The `analysis()` function provides a complete breakdown of word error rates, supporting both standard WER and weighted WER calculations.

It delivers detailed, per-sentence metrics—including insertions, deletions, substitutions, and word-level error tracking, with the flexibility to customize error weights.

Results are easily accessible through standard Python objects or can be conveniently converted into Pandas and Polars DataFrames for further analysis and reporting.

#### 4a. Getting Started

*Python Code:*
```python
ref = ["the quick brown fox"]
hyp = ["the quick brown dog"]

results = werx.analysis(ref, hyp)

print("Inserted:", results[0].inserted_words)
print("Deleted:", results[0].deleted_words)
print("Substituted:", results[0].substituted_words)

```

*Results Output:*
```
Inserted Words : []
Deleted Words : []
Substituted Words: [('fox', 'dog')]
```


#### 4b. Converting Analysis Results to a DataFrame

*Note:* To use this module, you must have either `pandas` or `polars` (or both) installed.

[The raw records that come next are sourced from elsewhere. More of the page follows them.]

/-- The position of a device time: the beat current then, and the step counted from its boundary (R402). -/
def Dev.posAt (d : Dev) (t : Instant) (fine : Bool) : TrigPos :=
  let b := d.beatAt t
  let past : Nat := if d.time.run then ((t : Int) - d.startOf b).toNat else 0
  let step := past * d.stepMhz / (1000 * ns)
  { beat := b, step := BitVec.ofNat 17 step, frac := if fine then some (BitVec.ofNat 6 ((past - step * (1000 * ns) / d.stepMhz) * 64 / ns)) else none,
    time := t }

/-- One unit of a fired group (R399, R400, R402). -/
def Dev.acqFireUnit (d : Dev) (u origin : Nat) (at_ : TrigPos) : Dev :=
  let x := d.unit u
  let frac := at_.frac.getD 0
  let d := d.modUnit u fun x =>
    { x with phase := .triggered, origin := BitVec.ofNat 4 origin, prefull := decide (x.arm.pre ≤ x.kept.length), trigBeat := at_.beat,
             trigStep := at_.step, fracValid := at_.frac.isSome, frac, left := x.arm.post, trigNext := true, written := x.kept.length,
             startOff := x.wp }
  let info := at_.step.toNat + frac.toNat * 2 ^ 17 + bit at_.frac.isSome 23 + origin * 2 ^ 24 + (d.unit origin).arm.tkind % 8 * 2 ^ 28
  let d := (d.acqPut u [acqHeader 0x11 3 x.div.toNat false x.sample.toNat, at_.beat, BitVec.ofNat 64 info,
    BitVec.ofNat 64 (at_.time / ns)]).raise (496 + u)
  if x.arm.post = 0 ∧ (d.unit u).phase = .triggered then d.acqEnd u else d

/-- The first trigger in an armed group fires every armed unit of it (R399). -/
def Dev.acqFire (d : Dev) (origin : Nat) (at_ : TrigPos) : Dev :=
  let g := (d.unit origin).gmaster
  if (d.unit origin).phase ≠ .armed then d
  else d.each ((List.range 16).filter fun u => (d.unit u).phase == .armed && (d.unit u).gmaster == g) fun d u =>
    d.acqFireUnit u origin at_

/-- The committed probe word that a unit compares meets its condition (R398). -/
def Dev.probeHit (d : Dev) (x : AcqUnit) : Bool :=
  x.arm.src == 1 && (match d.acqSource x [] with
    | some (_, _ :: _ :: ws) => (ws[x.arm.tnum]?).any fun w => w &&& x.arm.tmask == x.arm.tvalue &&& x.arm.tmask
    | _ => false)

/-- Where a unit's own condition holds, its trigger position (R398, R402): the timestamp of its event or of its TRIG input, the boundary of the record's
beat for a compare and for a beat that has come, and for a lane pattern what the command says of the matched data's first bit. -/
def Dev.trigger (d : Dev) (x : AcqUnit) (step : BitVec 17) (frac : BitVec 6) : Option TrigPos :=
  match x.arm.tkind with
  | 1 => x.hit.map fun t => d.posAt t false
  | 2 => x.hit.map fun t => d.posAt t true
  | 3 => if d.probeHit x then some (d.posAt d.time.start false) else none
  | 4 => if d.time.run ∧ x.arm.tvalue ≤ d.time.n then some (d.posAt d.time.start false) else none
  | 5 => some { beat := d.time.n, step, frac := some frac, time := d.now }
  | _ => none

/-- The armed units of a unit's group whose own conditions hold with it, each with its position: a lane pattern's comes with its own command alone. -/
def Dev.triggers (d : Dev) (u : Nat) (step : BitVec 17) (frac : BitVec 6) : List (Nat × TrigPos) :=
  let g := (d.unit u).gmaster
  (List.range 16).filterMap fun v =>
    let x := d.unit v
    if v = u ∨ (x.phase == .armed && x.gmaster == g && x.arm.tkind != 5) then (d.trigger x step frac).map fun p => (v, p) else none

/-- The first of some triggers: that of the earlier hub clock cycle, and of the lower unit within one cycle (R399; DEDUCED, log entry 192). -/
def firstTrigger (l : List (Nat × TrigPos)) : Option (Nat × TrigPos) :=
  l.foldl (fun acc y => match acc with | none => some y | some x => if y.2.time / ns < x.2.time / ns then some y else some x) none

/-- ACQ_TRIGGER (R399, R402): a unit's own condition holds; the first trigger of its group fires it. -/
def Dev.acqTrigger (u : Nat) (step : BitVec 17) (frac : BitVec 6) (d : Dev) : Dev :=
  match d.trigger (d.unit u) step frac, firstTrigger (d.triggers u step frac) with
  | some _, some (v, at_) => d.acqFire v at_
  | _, _ => d
def execAcqTrigger (u : BitVec 4) (step : BitVec 17) (frac : BitVec 6) (s : State) : Host.Outcome State Fault Refusal :=
  run true (Dev.acqTrigger u.toNat step frac) s

/-- A trace TRIGGER fires every group that accepts it (R393, R399). -/
def Dev.acqCrossTrigger (d : Dev) : Dev :=
  d.each ((List.range 16).filter fun u => (d.unit u).phase == .armed && (d.unit u).arm.ctin) fun d u => d.acqFire u (d.posAt d.now false)

/-- ACQ_FORCE (R399, R408). -/
def Dev.acqForce (u : Nat) (d : Dev) : Dev := if (d.unit u).phase = .armed then d.acqFire u (d.posAt d.now false) else d.ignore 0x10
def execAcqForce (q : Requester) (u : BitVec 4) (s : State) : Host.Outcome State Fault Refusal :=
  run true (fun d => if d.isPf q then d.acqForce u.toNat else d) s

/-- A unit goes back to IDLE. -/
def AcqUnit.disarm (x : AcqUnit) : AcqUnit :=
  if x.phase == .armed || x.phase == .triggered then { x with phase := .idle, kept := [], window := [] } else x

/-- A warm reset disarms a unit and loses its state; its sink stays (R408, R462). -/
def AcqUnit.warm (x : AcqUnit) : AcqUnit :=
  { arm := { base := x.arm.base, size := x.arm.size, cellar := x.arm.cellar, raw := x.arm.raw, queue := x.arm.queue } }

/-- ACQ_DISARM (R399, R408): of the master the whole group, of another unit that unit alone. -/
def Dev.acqDisarm (u : Nat) (d : Dev) : Dev :=
  let x := d.unit u
  if !(x.phase == .armed || x.phase == .triggered) then d
  else if !x.master then d.modUnit u AcqUnit.disarm
  else d.putAcq (Tbl.mapAll {} d.acq fun y => if y.gmaster = x.gmaster then y.disarm else y)
/-- A write of DISARM: ignored and counted unless the unit is ARMED or TRIGGERED (R5, R408). -/
def Dev.askDisarm (u : Nat) (d : Dev) : Dev :=
  if (d.unit u).phase = .armed ∨ (d.unit u).phase = .triggered then d.acqDisarm u else d.ignore 0x10
def execAcqDisarm (q : Requester) (u : BitVec 4) (s : State) : Host.Outcome State Fault Refusal :=
  run true (fun d => if d.isPf q then d.askDisarm u.toNat else d) s

-- registers (R408)

def acqCode : AcqPhase → Nat
  | .idle => 0 | .armed => 1 | .triggered => 2 | .done => 3 | .error => 4

def Dev.readAcqReg (d : Dev) (off : Nat) : Option Word :=
  let x := d.unit (off / 0x40)
  let w (n : Nat) : Option Word := some (BitVec.ofNat 32 n)
  match off % 0x40 with
  | 0x00 => w (acqCode x.phase * 2 ^ 29 + x.div.toNat * 2 ^ 26 + bit x.overrun 25 + bit x.master 24 + x.gmaster.toNat * 2 ^ 20
      + x.origin.toNat * 65536 + x.arm.src % 8 * 2 ^ 13 + bit x.prefull 12)
  | 0x04 => w 0
  | 0x08 => w (if x.phase = .done then x.startOff.toNat % 2 ^ 32 else 0)
  | 0x0C => w (if x.phase = .done then x.startOff.toNat / 2 ^ 32 else 0)
  | 0x10 => w (x.wp.toNat % 2 ^ 32)
  | 0x14 => w (x.wp.toNat / 2 ^ 32)
  | 0x18 => w (x.trigBeat.toNat % 2 ^ 32)
  | 0x1C => w (x.trigBeat.toNat / 2 ^ 32)
  | 0x20 => w x.trigStep.toNat
  | 0x24 => w (bit x.fracValid 31 + x.frac.toNat)
  | 0x28 => some x.drop.toWord
  | 0x2C => w 0
  | _ => none

def Dev.writeAcqReg (d : Dev) (off : Nat) (v : Word) : Dev :=
  let u := off / 0x40
  match off % 0x40 with
  | 0x04 =>
    let d := if bitOf v.toNat 0 then d.acqForce u else d
    if bitOf v.toNat 1 then d.askDisarm u else d
  | 0x2C => if bitOf v.toNat 0 then d.modUnit u fun x => { x with drop := {} } else d
  | _ => d

end Sys2Proof.Machine
end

*Install Pandas / Polars for DataFrame Conversion*
```python
uv pip install pandas
uv pip install polars
```

*Python Code:*
```python
ref = ["i love cold pizza", "the sugar bear character was popular"]
hyp = ["i love pizza", "the sugar bare character was popular"]
results = werx.analysis(
ref, hyp,
insertion_weight=2,
deletion_weight=2,
substitution_weight=1
)
```
We’ve created a special utility to make working with DataFrames seamless.
Just import the following helper:

```python
import werx
from werx.utils import to_polars, to_pandas
```

You can then easily convert analysis results to get output using **Polars**:
```python
# Convert to Polars DataFrame
df_polars = to_polars(results)
print(df_polars)
```

Alternatively, you can also use **Pandas** depending on your preference:
```python
# Convert to Pandas DataFrame
df_pandas = to_pandas(results)
print(df_pandas)
```

*Results Output:*

| wer | wwer | ld | n_ref | insertions | deletions | substitutions | inserted_words | deleted_words | substituted_words |
|--------|--------|-----|-------|------------|-----------|---------------|----------------|----------------|---------------------|
| 0.25 | 0.50 | 1 | 4 | 0 | 1 | 0 | [] | ['cold'] | [] |
| 0.1667 | 0.1667 | 1 | 6 | 0 | 0 | 1 | [] | [] | [('bear', 'bare')] |


## 📄 License

This project is licensed under the Apache License 2.0.